-- ==== Sys2Proof/Machine/Service.lean ====
section
/-! DEFINITION. The resident service: answers to hosts and tasks, the capability list, attestation and the
log, contexts, code objects, rule entries, queues, keys and records (R359 to R367). -/

namespace Sys2Proof.Machine

open Sys2Proof

/-! ### Answers (R360, R361, R364) -/

/-- STATUS of a response (R360). -/
def stDone : BitVec 16 := 0
def stMalformed : BitVec 16 := 1
def stBusy : BitVec 16 := 2
def stNotPermitted : BitVec 16 := 3
def stExhausted : BitVec 16 := 4
def stUnverified : BitVec 16 := 5

/-- A response leaves toward the host, with the tag and the context of the request served (R360). (DEDUCED, log 50) -/
def State.respond (s : State) (code status : BitVec 16) (payload : List Byte) : State :=
  { s with svc := { s.svc with
      responses := s.svc.responses ++ [⟨code, status, s.svc.asker.tag, s.svc.asker.ctx, payload⟩] } }

/-- Who asked for what is served now. -/
def State.serving (s : State) (a : Asker) : State := { s with svc := { s.svc with asker := a } }

/-- The response of an open names the context (R362). -/
def State.naming (s : State) (h : BitVec 32) : State := s.serving ⟨s.svc.asker.tag, h⟩

/-- A request is handled: held in reset only 0x100 is answered, and outside the deployed state only 0x100 and
0x140 (R359, R364). -/
def State.host (s : State) (code : BitVec 16) (f : State → State) : State :=
  if s.svc.holdReset && code != 0x100 then s
  else if s.svc.life != .deployed && code != 0x100 && code != 0x140 then s.respond code stNotPermitted []
  else f s

/-! ### The order of requests (R361, R365, R368) -/

/-- A request that came at a place in the order, for a context or none, waits: for an earlier request of its context, a
task's or a host's, for a load of its context whose writes are on their way, and for a firmware update asked for before
(R361, R365, R368). (DEDUCED, log 50) -/
def State.mustWait (s : State) (stamp : Nat) (asid : Option (BitVec 16)) : Bool :=
  ((s.svc.update.map fun u => decide (u.stamp < stamp)).getD false)
    || match asid with
       | some a =>
         (s.svc.requests.any fun r => r.asid == a && decide (r.stamp < stamp))
           || (s.svc.inbox.any fun r => r.asid == some a && decide (r.stamp < stamp))
           || s.svc.loads.any fun l => l.asid == a
       | none => false

/-- A message of a host is handled as its code's request: what it asks goes to `f`, or STATUS 1 where its form is wrong
(R360 to R362). -/
def State.handle (s : State) (code : BitVec 16) (f : State → State) : State :=
  match s.occ with
  | .message l =>
    match msgHeader l with
    | none => s
    | some h => (s.serving ⟨h.rtag, h.ctx⟩).host code fun s =>
      match if h.clean && l.length == headerSize + h.len then s.asks code h.ctx (l.drop headerSize) else none with
      | some o => f { s with occ := o }
      | none => s.respond code stMalformed []
  | _ => s.host code f

/-- A request arrives: it is handled, or waits for its turn (R361). -/
def State.arrives (s : State) (code : BitVec 16) (f : State → State) : State :=
  let asid := s.requester s.occ
  if s.mustWait s.svc.nextStamp asid && !s.svc.holdReset then
    { s with svc := { s.svc with
        inbox := s.svc.inbox ++ [⟨s.svc.nextStamp, code, asid, s.occ, s.svc.asker⟩], nextStamp := s.svc.nextStamp + 1 } }
  else s.handle code f

/-- A host's request of a code (R360 to R362), as it arrives or when its turn has come: a code no host may use is
answered STATUS 1 by whichever event takes it, and a message too short for a header is dropped. What is no message is
the request itself. (DESIGN CHOICE, log 50) -/
def State.request (s : State) (code : BitVec 16) (f : State → State) : State :=
  match s.occ with
  | .inbox n =>
    match s.svc.inbox[n]? with
    | some q =>
      if q.code = code ∧ !(s.mustWait q.stamp q.asid) then
        State.handle { s with occ := q.occ, svc := { s.svc with inbox := s.svc.inbox.eraseIdx n, asker := q.asker } } code f
      else s
    | none => s
  | .message l =>
    match msgHeader l with
    | none => s
    | some h =>
      if h.code = code then s.arrives code f
      else if hostCodes.contains h.code || s.svc.holdReset then s
      else (s.serving ⟨h.rtag, h.ctx⟩).respond h.code stMalformed []
  | _ => s.arrives code f

/-- The task request the occurrence names, when its turn has come and it has the code. -/
def State.taskRequest (s : State) (code : BitVec 10) : Option (Nat × SvcReq) :=
  match s.occ with
  | .num n => (match s.svc.requests[n]? with
    | some r => if r.code = code ∧ !(s.mustWait r.stamp (some r.asid)) then some (n, r) else none
    | none => none)
  | _ => none

/-- The response to a load: at once, or when the writes to other modules sent since the message numbered `since` are
answered (R365). (DESIGN CHOICE, log 50) -/
def State.respondAfter (s : State) (asid : BitVec 16) (since : Nat) (code status : BitVec 16) : State :=
  let w := (s.net.msgs.filter fun m => m.couch && m.idx == couchImage && decide (since ≤ m.id)).map (·.id)
  if w.isEmpty then s.respond code status []
  else { s with svc := { s.svc with
    loads := s.svc.loads ++ [⟨asid, w, ⟨code, status, s.svc.asker.tag, s.svc.asker.ctx, []⟩⟩] } }

/-- A task request ends with its token (R219). -/
def State.endRequest (s : State) (n : Nat) (r : SvcReq) (tok : BitVec 16) : State :=
  State.endCall { s with svc := { s.svc with requests := s.svc.requests.eraseIdx n } } r tok

/-- Serves a task request: the argument block is read, the answer is written into the context, and a block or
destination outside it faults the token with 0x06 (R219, R362). (DEDUCED, log 50) -/
def State.serveTask (s : State) (code : BitVec 10) (size : Nat)
    (f : State → SvcReq → List Byte → Option State) : State :=
  match s.taskRequest code with
  | none => s
  | some (n, r) =>
    match s.readVa r.asid r.arg.toNat size with
    | none => s.endRequest n r (tokFaulted 0x06)
    | some arg =>
      match f s r arg with
      | some t => t.endRequest n r (tokDone 0)
      | none => s.endRequest n r (tokFaulted 0x06)

/-! ### The capability list (R363) -/

/-- The limits of R1, in its order: bundles of an instruction store, modules of a pod and bits of their ids, ASIDs,
bits of a virtual and of a physical address, the four page sizes, maps of a context, queues and hardware queue slots
of a die, tasks of a ready pool, watts of the module (R363). -/
def r1Limits : List Nat :=
  [2048, 4096, 12, 2048, 56, 44, 0x10000, 0x200000, 0x40000000, 0x200000000, 64, 16384, 64, 4096, 2400]

/-- What an entry of the list tells. (DESIGN CHOICE, log 10) -/
def State.capItems (s : State) (id : Nat) : List Byte :=
  match id with
  | 1 => bytesOfNat 8 (Config.identity 0).toNat ++ bytesOfNat 8 (Config.identity 1).toNat
      ++ bytesOfNat 2 s.modid.toNat
  | 2 => (List.range 1024).flatMap fun i =>
      let c := BitVec.ofNat 10 i
      bytesOfNat 2 (s.findCore c).feat.toNat ++ bytesOfNat 1 (s.svc.retiredCores.contains c).toNat
  | 3 => s.svc.retiredFrames.flatMap fun f => bytesOfNat 4 f.toNat
  | 4 => bytesOfNat 8 s.svc.imageA.toNat ++ bytesOfNat 8 s.svc.imageB.toNat ++ bytesOfNat 1 s.svc.activeB.toNat
  | 5 => bytesOfNat 1 (match s.svc.life with
      | .blank => 0 | .provisioned => 1 | .deployed => 2 | .returned => 3) ++ bytesOfNat 1 s.svc.bootOk.toNat
  | 6 => r1Limits.flatMap (bytesOfNat 8)
  | _ => []

/-- One entry at an offset: ID, VER, LEN, NEXT and the body; the last has NEXT 0. (DESIGN CHOICE, log 10) -/
def State.capEntry (s : State) (id ofs : Nat) : List Byte :=
  let body := Config.capabilityBody id (s.capItems id)
  let len := 16 + body.length
  bytesOfNat 2 id ++ bytesOfNat 2 (Config.identity (16 + id)).toNat ++ bytesOfNat 4 len
    ++ bytesOfNat 8 (if id = 6 then 0 else ofs + len) ++ body

/-- The chain of the six entries. (DEDUCED, log 50) -/
def State.capabilityList (s : State) : List Byte :=
  ([1, 2, 3, 4, 5, 6] : List Nat).foldl (fun l id => l ++ s.capEntry id l.length) []

/-- READ_CAPABILITY_LIST, code 0x100 (R363). -/
def execReadCapabilityList (s : State) : Host.Outcome State Fault Refusal :=
  event (s.request 0x100 fun s => s.respond 0x100 stDone s.capabilityList)

/-- TASK_READ_CAPABILITY_LIST, code 0x008 (R362). -/
def execTaskReadCapabilityList (s : State) : Host.Outcome State Fault Refusal :=
  event (s.serveTask 0x008 16 fun s r arg =>
    if argField arg 12 4 ≠ 0 then none
    else
      let l := s.capabilityList.take (argField arg 8 4)
      (s.writeVa r.asid (argField arg 0 8) l).bind fun t =>
        t.writeVa r.asid (r.arg.toNat + 16) (bytesOfNat 8 l.length))

/-! ### Attestation (R365) -/

/-- The code of a life-cycle state (R362). -/
def Life.code : Life → Nat
  | .blank => 0 | .provisioned => 1 | .deployed => 2 | .returned => 3

/-- A rule entry's 64 bytes (R266). -/
def ruleBytes (r : RuleEntry) : List Byte :=
  bytesOfNat 1 r.tmpl.toNat ++ bytesOfNat 1 r.fpol.toNat ++ bytesOfNat 2 0 ++ bytesOfNat 4 r.lr.toNat
    ++ bytesOfNat 4 r.b1.toNat ++ bytesOfNat 4 r.b2.toNat ++ bytesOfNat 4 r.eps.toNat
    ++ bytesOfNat 4 r.wd.toNat ++ bytesOfNat 4 r.clip.toNat ++ bytesOfNat 4 r.fscl.toNat ++ bytesOfNat 32 0

/-- A context's maps, code objects, rule entries and open ranges as loaded. -/
def State.contextItems (s : State) (x : Context) : List Byte :=
  (x.loaded.flatMap fun m => m.flatMap fun p => bytesOfNat 8 p.va.toNat ++ bytesOfNat 8 p.entry.toNat)
    ++ (x.codes.flatMap fun c => c.bytes)
    ++ (s.pan.rules.toList.flatMap ruleBytes)
    ++ (x.ranges.flatMap fun r => bytesOfNat 8 r.base ++ bytesOfNat 8 r.size ++ bytesOfNat 1 r.writable.toNat)

/-- The version of the active image, and its bytes. -/
def Service.version (v : Service) : BitVec 64 := if v.activeB then v.imageB else v.imageA
def Service.image (v : Service) : List Byte := if v.activeB then v.bytesB else v.bytesA

/-- The module's signature of a digest by its identity key, of 114 bytes; zeros without a key (R365). -/
def Service.sign (v : Service) (digest : List Byte) : List Byte :=
  match v.identity with
  | some n => edSign (bytesOfNat 57 (Config.identityKey n)) digest
  | none => List.replicate 114 0

/-- The 240 bytes of a report over a nonce, of the module or of a context (R362, R365). -/
def State.report (s : State) (x : Option Context) (nonce : List Byte) : List Byte :=
  let head := bytesOfNat 8 (Config.identity 2).toNat ++ bytesOfNat 8 s.svc.version.toNat
    ++ bytesOfNat 1 s.svc.life.code ++ bytesOfNat 7 0 ++ nonce
  let items := match x with
    | some x => s.contextItems x
    | none => []
  let digest := shake256 (Config.attestedBytes (head ++ s.svc.image ++ items))
  head ++ digest ++ s.svc.sign digest ++ bytesOfNat 6 0

/-- ATTEST_MODULE_OR_CONTEXT, code 0x120 (R365). -/
def execAttestModuleOrContext (s : State) : Host.Outcome State Fault Refusal :=
  event (s.request 0x120 fun s => match s.occ with
    | .attest none nonce => if nonce.length = 32 then s.respond 0x120 stDone (s.report none nonce)
      else s.respond 0x120 stMalformed []
    | .attest (some asid) nonce => match s.context? asid with
      | some x => if nonce.length = 32 then s.respond 0x120 stDone (s.report (some x) nonce)
        else s.respond 0x120 stMalformed []
      | none => s.respond 0x120 stMalformed []
    | _ => s)

/-- ATTEST_CALLING_CONTEXT, code 0x00A (R362, R365). -/
def execAttestCallingContext (s : State) : Host.Outcome State Fault Refusal :=
  event (s.serveTask 0x00A 40 fun s r arg =>
    (s.context? r.asid).bind fun x =>
      s.writeVa r.asid (argField arg 32 8) (s.report (some x) (arg.take 32)))

/-! ### The error log (R366) -/

/-- A record's 32 bytes. -/
def logBytes (r : LogRec) : List Byte :=
  bytesOfNat 8 r.seq.toNat ++ bytesOfNat 8 r.ptb.toNat ++ bytesOfNat 2 r.kind.toNat ++ bytesOfNat 1 r.sev.toNat
    ++ bytesOfNat 1 0 ++ bytesOfNat 4 r.loc.toNat ++ bytesOfNat 8 r.detail.toNat

/-- Records from a sequence number on, in SEQ order, at most `n`. -/
def State.logFrom (s : State) (first : BitVec 64) (n : Nat) : List LogRec :=
  (s.svc.log.filter fun r => decide (first.toNat ≤ r.seq.toNat)).take n

/-- READ_ERROR_LOG, code 0x121 (R366). -/
def execReadErrorLog (s : State) : Host.Outcome State Fault Refusal :=
  event (s.request 0x121 fun s => match s.occ with
    | .logRange first n =>
      let l := s.logFrom first n.toNat
      s.respond 0x121 stDone (bytesOfNat 4 l.length ++ bytesOfNat 4 0 ++ l.flatMap logBytes)
    | _ => s)

/-- TASK_READ_ERROR_LOG, code 0x00C (R362). -/
def execTaskReadErrorLog (s : State) : Host.Outcome State Fault Refusal :=
  event (s.serveTask 0x00C 24 fun s r arg =>
    if argField arg 12 4 ≠ 0 then none
    else
      let l := s.logFrom (BitVec.ofNat 64 (argField arg 0 8)) (argField arg 8 4)
      (s.writeVa r.asid (argField arg 16 8) (l.flatMap logBytes)).bind fun t =>
        t.writeVa r.asid (r.arg.toNat + 24) (bytesOfNat 8 l.length))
------
### WORK TO COMPLETE
Each line above from the one with "event (s.serveTask 0x008 16 fun s r arg =>" up to and including the one with "(x.loaded.flatMap fun m" must be set down exactly, and no line outside that span may appear.

### EXPECTED ANSWER
  event (s.serveTask 0x008 16 fun s r arg =>
    if argField arg 12 4 ≠ 0 then none
    else
      let l := s.capabilityList.take (argField arg 8 4)
      (s.writeVa r.asid (argField arg 0 8) l).bind fun t =>
        t.writeVa r.asid (r.arg.toNat + 16) (bytesOfNat 8 l.length))

/-! ### Attestation (R365) -/

/-- The code of a life-cycle state (R362). -/
def Life.code : Life → Nat
  | .blank => 0 | .provisioned => 1 | .deployed => 2 | .returned => 3

/-- A rule entry's 64 bytes (R266). -/
def ruleBytes (r : RuleEntry) : List Byte :=
  bytesOfNat 1 r.tmpl.toNat ++ bytesOfNat 1 r.fpol.toNat ++ bytesOfNat 2 0 ++ bytesOfNat 4 r.lr.toNat
    ++ bytesOfNat 4 r.b1.toNat ++ bytesOfNat 4 r.b2.toNat ++ bytesOfNat 4 r.eps.toNat
    ++ bytesOfNat 4 r.wd.toNat ++ bytesOfNat 4 r.clip.toNat ++ bytesOfNat 4 r.fscl.toNat ++ bytesOfNat 32 0

/-- A context's maps, code objects, rule entries and open ranges as loaded. -/
def State.contextItems (s : State) (x : Context) : List Byte :=
  (x.loaded.flatMap fun m => m.flatMap fun p => bytesOfNat 8 p.va.toNat ++ bytesOfNat 8 p.entry.toNat)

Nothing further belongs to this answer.